Work task —
Reproduce the listing below in its entirety. Change nothing.

Data supplied —
-- ==== Sys2Proof/Tests/Slice0.lean ====
section
/-! SUPPORT. Tests: ill-formed words, the words of the opcode map, vectors of spec/95_test_vectors.md, and
for each obligation with hypotheses a state that meets them. -/

namespace Sys2Proof.Tests

open Sys2Proof Sys2Proof.Machine

/-! ## Well-formedness and decoding (R300, R301, R302) -/

theorem test_reserved_bits_refused :
    reservedZero 0x00000100#32 = false ∧ legalCommand 0x00000100#32 = false ∧
    legalCommand 0x80000001#32 = false ∧ decode 0x80000001#32 = .error .reservedBits := by decide

theorem test_reserved_opcodes_refused :
    ([0x03, 0x0F, 0x16, 0x1F, 0x24, 0xFF] : List Nat).all (fun o =>
      !opcodeAssigned o && !legalCommand (BitVec.ofNat 32 o) &&
        decide (decode (BitVec.ofNat 32 o) = .error .reservedOpcode)) = true := by decide

theorem test_one_word_only : decodeBytes [0x01#8] = .error .notOneWord := by decide

theorem test_every_instruction_wellFormed (i : Instr) :
    i.wellFormed = true ∧ legalCommand (encode i) = true := by cases i <;> decide

theorem test_decode_control : decode (0x000000#24 ++ 0b00000000#8) = .ok .nop := by decide

theorem test_decode_modexp :
    decode (0x000000#24 ++ 0b00000001#8) = .ok .montmul ∧
    decode (0x000000#24 ++ 0b00000010#8) = .ok .modexp := by decide

theorem test_decode_key_agreement :
    decode (0x000000#24 ++ 0b00010000#8) = .ok .kaGenerate ∧
    decode (0x000000#24 ++ 0b00010001#8) = .ok .kaAdopt ∧
    decode (0x000000#24 ++ 0b00010010#8) = .ok .kaDerive ∧
    decode (0x000000#24 ++ 0b00010011#8) = .ok .kaShare ∧
    decode (0x000000#24 ++ 0b00010100#8) = .ok .kaParams ∧
    decode (0x000000#24 ++ 0b00010101#8) = .ok .kaClear := by decide

theorem test_decode_blowfish :
    decode (0x000000#24 ++ 0b00100000#8) = .ok .bfKeysched ∧
    decode (0x000000#24 ++ 0b00100001#8) = .ok .bfEncrypt ∧
    decode (0x000000#24 ++ 0b00100010#8) = .ok .bfDecrypt ∧
    decode (0x000000#24 ++ 0b00100011#8) = .ok .bfClear := by decide

/-- R202: the lowest byte of the word comes first on the bus. -/
theorem test_decode_bus_order :
    decodeBytes [0x22#8, 0x00#8, 0x00#8, 0x00#8] = .ok .bfDecrypt ∧
    decodeBytes [0x00#8, 0x00#8, 0x00#8, 0x22#8] = .error .reservedBits := by decide

/-! ## Vectors of spec/95_test_vectors.md -/

/-- The state in which command `i` has just been accepted. -/
def given (i : Instr) (s : State) : State := s.accept (encode i)

/-- The state after the engine's turn for command `i`. -/
def after (i : Instr) (s : State) : State :=
  match exec i s with
  | .next t => t
  | .fault _ => s
  | .refused _ => s

theorem exec_after (i : Instr) (s : State) : exec i s = .next (after i s) := by cases i <;> rfl

/-- `STATUS` and `RES0` after command `i` with the given operands. -/
def ran (i : Instr) (a b n : DWord) : Word × DWord :=
  let t := after i (given i { State.reset with op0 := a, op1 := b, op2 := n })
  (t.statusWord, t.res0)

/-- §2.1. -/
theorem test_montmul_product :
    ran .montmul 3 5 7 = (0x00010002#32, 4#64) ∧
    ran .montmul 0xFFFFFFFFFFFFFFC4 0xFFFFFFFFFFFFFFC4 0xFFFFFFFFFFFFFFC5 =
      (0x00010002#32, 0xCBEEA4E1A08AD8C4#64) := by decide +kernel

/-- §2.1. -/
theorem test_montmul_range :
    ran .montmul 5 7 7 = (0x00011206#32, 0#64) ∧ ran .montmul 1 1 4 = (0x00011206#32, 0#64) := by
  decide +kernel

/-- §2.2. -/
theorem test_modexp_power :
    ran .modexp 0 0 7 = (0x00020002#32, 1#64) ∧
    ran .modexp 3 0xFFFFFFFFFFFFFFFF 0xFFFFFFFFFFFFFFC5 =
      (0x00020002#32, 0xEFA48D5F616F2807#64) := by decide +kernel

Task output —
-- ==== Sys2Proof/Tests/Slice0.lean ====
section
/-! SUPPORT. Tests: ill-formed words, the words of the opcode map, vectors of spec/95_test_vectors.md, and
for each obligation with hypotheses a state that meets them. -/

namespace Sys2Proof.Tests

open Sys2Proof Sys2Proof.Machine

/-! ## Well-formedness and decoding (R300, R301, R302) -/

theorem test_reserved_bits_refused :
    reservedZero 0x00000100#32 = false ∧ legalCommand 0x00000100#32 = false ∧
    legalCommand 0x80000001#32 = false ∧ decode 0x80000001#32 = .error .reservedBits := by decide

theorem test_reserved_opcodes_refused :
    ([0x03, 0x0F, 0x16, 0x1F, 0x24, 0xFF] : List Nat).all (fun o =>
      !opcodeAssigned o && !legalCommand (BitVec.ofNat 32 o) &&
        decide (decode (BitVec.ofNat 32 o) = .error .reservedOpcode)) = true := by decide

theorem test_one_word_only : decodeBytes [0x01#8] = .error .notOneWord := by decide

theorem test_every_instruction_wellFormed (i : Instr) :
    i.wellFormed = true ∧ legalCommand (encode i) = true := by cases i <;> decide

theorem test_decode_control : decode (0x000000#24 ++ 0b00000000#8) = .ok .nop := by decide

theorem test_decode_modexp :
    decode (0x000000#24 ++ 0b00000001#8) = .ok .montmul ∧
    decode (0x000000#24 ++ 0b00000010#8) = .ok .modexp := by decide

theorem test_decode_key_agreement :
    decode (0x000000#24 ++ 0b00010000#8) = .ok .kaGenerate ∧
    decode (0x000000#24 ++ 0b00010001#8) = .ok .kaAdopt ∧
    decode (0x000000#24 ++ 0b00010010#8) = .ok .kaDerive ∧
    decode (0x000000#24 ++ 0b00010011#8) = .ok .kaShare ∧
    decode (0x000000#24 ++ 0b00010100#8) = .ok .kaParams ∧
    decode (0x000000#24 ++ 0b00010101#8) = .ok .kaClear := by decide

theorem test_decode_blowfish :
    decode (0x000000#24 ++ 0b00100000#8) = .ok .bfKeysched ∧
    decode (0x000000#24 ++ 0b00100001#8) = .ok .bfEncrypt ∧
    decode (0x000000#24 ++ 0b00100010#8) = .ok .bfDecrypt ∧
    decode (0x000000#24 ++ 0b00100011#8) = .ok .bfClear := by decide

/-- R202: the lowest byte of the word comes first on the bus. -/
theorem test_decode_bus_order :
    decodeBytes [0x22#8, 0x00#8, 0x00#8, 0x00#8] = .ok .bfDecrypt ∧
    decodeBytes [0x00#8, 0x00#8, 0x00#8, 0x22#8] = .error .reservedBits := by decide

/-! ## Vectors of spec/95_test_vectors.md -/

/-- The state in which command `i` has just been accepted. -/
def given (i : Instr) (s : State) : State := s.accept (encode i)

/-- The state after the engine's turn for command `i`. -/
def after (i : Instr) (s : State) : State :=
  match exec i s with
  | .next t => t
  | .fault _ => s
  | .refused _ => s

theorem exec_after (i : Instr) (s : State) : exec i s = .next (after i s) := by cases i <;> rfl

/-- `STATUS` and `RES0` after command `i` with the given operands. -/
def ran (i : Instr) (a b n : DWord) : Word × DWord :=
  let t := after i (given i { State.reset with op0 := a, op1 := b, op2 := n })
  (t.statusWord, t.res0)

/-- §2.1. -/
theorem test_montmul_product :
    ran .montmul 3 5 7 = (0x00010002#32, 4#64) ∧
    ran .montmul 0xFFFFFFFFFFFFFFC4 0xFFFFFFFFFFFFFFC4 0xFFFFFFFFFFFFFFC5 =
      (0x00010002#32, 0xCBEEA4E1A08AD8C4#64) := by decide +kernel

/-- §2.1. -/
theorem test_montmul_range :
    ran .montmul 5 7 7 = (0x00011206#32, 0#64) ∧ ran .montmul 1 1 4 = (0x00011206#32, 0#64) := by
  decide +kernel

/-- §2.2. -/
theorem test_modexp_power :
    ran .modexp 0 0 7 = (0x00020002#32, 1#64) ∧
    ran .modexp 3 0xFFFFFFFFFFFFFFFF 0xFFFFFFFFFFFFFFC5 =
      (0x00020002#32, 0xEFA48D5F616F2807#64) := by decide +kernel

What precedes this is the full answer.